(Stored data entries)
--- START ---

/-- P_RESET, the word 0x00000011, returns a valid generator to its seed and changes nothing else. Without a
valid generator it fails with E_STATE, code 9 (40_prng.md R133, R135). -/
def Obligations.PResetReturnsToTheSeed : Prop :=
  decode 0x00000011 = .ok .pReset ∧ ∀ s : State,
    (s.prng.pvalid = true → exec .pReset s = .next { s with
      prng := { s.prng with px := s.prng.px0, phcnt := 0, hist := [] },
      errcode := 0, err := false }) ∧
    (s.prng.pvalid = false →
      exec .pReset s = .next { s with errcode := 9, err := true, sticky := true })

/-- P_NEXT, the word 0x00000012: PX and RES0 become `(PA·PX + PC) mod PM`, computed exactly, HIST ends in the
new value and PHCNT counts it mod 2^32, nothing else changes. Without a valid generator it fails with E_STATE
(40_prng.md R132, R134). -/
def Obligations.PNextAdvancesTheGenerator : Prop :=
  decode 0x00000012 = .ok .pNext ∧ ∀ (s : State) (x : Word),
    x = BitVec.ofNat 32
      ((s.prng.pa.toNat * s.prng.px.toNat + s.prng.pc.toNat) % s.prng.pm.toNat) →
    (s.prng.pvalid = true → exec .pNext s = .next { s with
      prng := { s.prng with px := x, phcnt := s.prng.phcnt + 1, hist := s.prng.hist ++ [x] },
      res0 := x, errcode := 0, err := false }) ∧
    (s.prng.pvalid = false →
      exec .pNext s = .next { s with errcode := 9, err := true, sticky := true })

/-- P_SEQ writes `x_1 ... x_n` as little-endian words from ARG2 on, leaves the generator at `x_n`, and changes
no other byte and no other state (40_prng.md R136; `m > 0` is R37). -/
def Obligations.PSeqWritesTheSequence : Prop :=
  ∀ s : State, 1 ≤ s.arg0.toNat → s.prng.pvalid = true → 0 < s.prng.pm.toNat →
    s.arg2.toNat + 4 * s.arg0.toNat ≤ 65536 →
    ∃ t, exec .pSeq s = .next t ∧
      (∀ k, k < s.arg0.toNat →
        wordOf (t.memRead (s.arg2.toNat + 4 * k) 4) = BitVec.ofNat 32 (s.prng.orbit (k + 1))) ∧
      (∀ a, a < s.arg2.toNat ∨ s.arg2.toNat + 4 * s.arg0.toNat ≤ a →
        t.readByte a = s.readByte a) ∧
      t = { s with
        prng := { s.prng with
          px := BitVec.ofNat 32 (s.prng.orbit s.arg0.toNat), phcnt := s.arg0,
          hist := (List.range s.arg0.toNat).map
            (fun k => BitVec.ofNat 32 (s.prng.orbit (k + 1))) },
        buf := t.buf, errcode := 0, err := false }

/-- P_SEQ's errors in their order: a count of 0, then no valid generator, then a destination out of BUF, with
`4·n` not truncated (40_prng.md R136; 60_exceptions.md R258; 20_memory.md R77). -/
def Obligations.PSeqErrorsComeInOrder : Prop :=
  ∀ s : State,
    (s.arg0 = 0 → exec .pSeq s = .next { s with errcode := 3, err := true, sticky := true }) ∧
    (s.arg0 ≠ 0 → s.prng.pvalid = false →
      exec .pSeq s = .next { s with errcode := 9, err := true, sticky := true }) ∧
    (s.arg0 ≠ 0 → s.prng.pvalid = true → 65536 < s.arg2.toNat + 4 * s.arg0.toNat →
      exec .pSeq s = .next { s with errcode := 10, err := true, sticky := true })

/-- The closed form of P_PERIOD (40_prng.md R139): with `mu` the tail length and `lam` the cycle length of the
generator's orbit, the command finds `lam` when the bound allows `mu + lam` advances, and otherwise reports the
bound, with the generator where the advances left it. The premises are P_INIT's invariants (R37); without a
valid generator the command fails with E_STATE (StateErrorExactlyWhenEngineNotReady,
FailedCommandChangesNothingElse). -/
def Obligations.PPeriodFindsTheCycleLength : Prop :=
  ∀ s : State, s.prng.pvalid = true → 0 < s.prng.pm.toNat →
    s.prng.px0.toNat < s.prng.pm.toNat →
    ∃ mu lam : Nat, 1 ≤ lam ∧ mu + lam ≤ s.prng.pm.toNat ∧
      s.prng.orbit (mu + lam) = s.prng.orbit mu ∧
      (∀ i j, i < j → j < mu + lam → s.prng.orbit i ≠ s.prng.orbit j) ∧
      (mu + lam ≤ s.arg0.toNat → exec .pPeriod s = .next { s with
        prng := { s.prng with
          px := BitVec.ofNat 32 (s.prng.orbit (mu + lam)), phcnt := BitVec.ofNat 32 (mu + lam),
          hist := (List.range (mu + lam)).map
            (fun k => BitVec.ofNat 32 (s.prng.orbit (k + 1))) },
        res0 := BitVec.ofNat 32 lam, res1 := 1, errcode := 0, err := false }) ∧
      (s.arg0.toNat < mu + lam → exec .pPeriod s = .next { s with
        prng := { s.prng with
          px := BitVec.ofNat 32 (s.prng.orbit s.arg0.toNat), phcnt := s.arg0,
          hist := (List.range s.arg0.toNat).map
            (fun k => BitVec.ofNat 32 (s.prng.orbit (k + 1))) },
        res0 := s.arg0, res1 := 0, errcode := 0, err := false })

/-! ### Hash Engine and Key Derivation -/

/-- H_INIT, the word 0x00000020, makes a fresh accumulator in every state and changes nothing outside the Hash
Engine (41_hash.md R171). -/
def Obligations.HInitStartsAFreshAccumulator : Prop :=
  decode 0x00000020 = .ok .hInit ∧ ∀ s : State, ∃ t, exec .hInit s = .next t ∧
    t.hash.ha = 0x67452301 ∧ t.hash.hb = 0xEFCDAB89 ∧ t.hash.hc = 0x98BADCFE ∧
    t.hash.hd = 0x10325476 ∧ t.hash.hlen = 0 ∧ t.hash.hfin = false ∧
    (∀ a, t.readByte a = s.readByte a) ∧
    t = { s with hash := t.hash, errcode := 0, err := false }

/-- H_UPDATE, the word 0x00000021: HLEN grows by the length, and only the Hash Engine changes. Where HBLK holds
as many bytes as R41 says (part of the invariant), HA..HD are the old ones compressed over the full 64-byte
groups of the waiting bytes and the chunk, and the rest waits in HBLK; that HBLK lists no other byte is the
model's choice (log 7). A finalized accumulator is E_STATE, then a range out of BUF is E_ADDR (41_hash.md R162,
R172). -/
def Obligations.HUpdateAbsorbsTheChunk : Prop :=
  decode 0x00000021 = .ok .hUpdate ∧ ∀ s : State,
    (s.hash.hfin = false → s.arg0.toNat + s.arg1.toNat ≤ 65536 →
      ∃ t m, exec .hUpdate s = .next t ∧
        m = s.hash.hblk ++ s.memRead s.arg0.toNat s.arg1.toNat ∧
        t.hash.hlen = s.hash.hlen + BitVec.ofNat 64 s.arg1.toNat ∧ t.hash.hfin = false ∧
        (s.hash.hblk.length = s.hash.hlen.toNat % 64 →
          ∃ h, h = (groupsOf64 (m.length / 64) m).foldl HashEngine.compress s.hash ∧
            (t.hash.ha = h.ha ∧ t.hash.hb = h.hb ∧ t.hash.hc = h.hc ∧ t.hash.hd = h.hd) ∧
            t.hash.hblk = m.drop (64 * (m.length / 64))) ∧
        (∀ a, t.readByte a = s.readByte a) ∧
        t = { s with hash := t.hash, errcode := 0, err := false }) ∧
    (s.hash.hfin = true →
      exec .hUpdate s = .next { s with errcode := 9, err := true, sticky := true }) ∧
    (s.hash.hfin = false → 65536 < s.arg0.toNat + s.arg1.toNat →
      exec .hUpdate s = .next { s with errcode := 10, err := true, sticky := true })

/-- "same digest for the same total bytes regardless of chunk boundaries" (41_hash.md R162): two H_UPDATEs of
adjacent ranges leave the Hash Engine as one H_UPDATE of both does, HBLK listing the waiting bytes only (log 7). -/
def Obligations.ChunkBoundariesDoNotMatter : Prop :=
  ∀ (s : State) (src m n : Word), s.hash.hfin = false →
    src.toNat + m.toNat + n.toNat ≤ 65536 →
    ∃ t1 t2 t, exec .hUpdate { s with arg0 := src, arg1 := m } = .next t1 ∧
      exec .hUpdate { t1 with arg0 := src + m, arg1 := n } = .next t2 ∧
      exec .hUpdate { s with arg0 := src, arg1 := m + n } = .next t ∧ t2.hash = t.hash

--- END ---

(What you will do)
Please print verbatim each line from the first line of the entries above to the line that contains "px := s.prng.px0, phcnt", inclusive, and nothing more.

(Answer section)
/-- P_RESET, the word 0x00000011, returns a valid generator to its seed and changes nothing else. Without a
valid generator it fails with E_STATE, code 9 (40_prng.md R133, R135). -/
def Obligations.PResetReturnsToTheSeed : Prop :=
  decode 0x00000011 = .ok .pReset ∧ ∀ s : State,
    (s.prng.pvalid = true → exec .pReset s = .next { s with
      prng := { s.prng with px := s.prng.px0, phcnt := 0, hist := [] },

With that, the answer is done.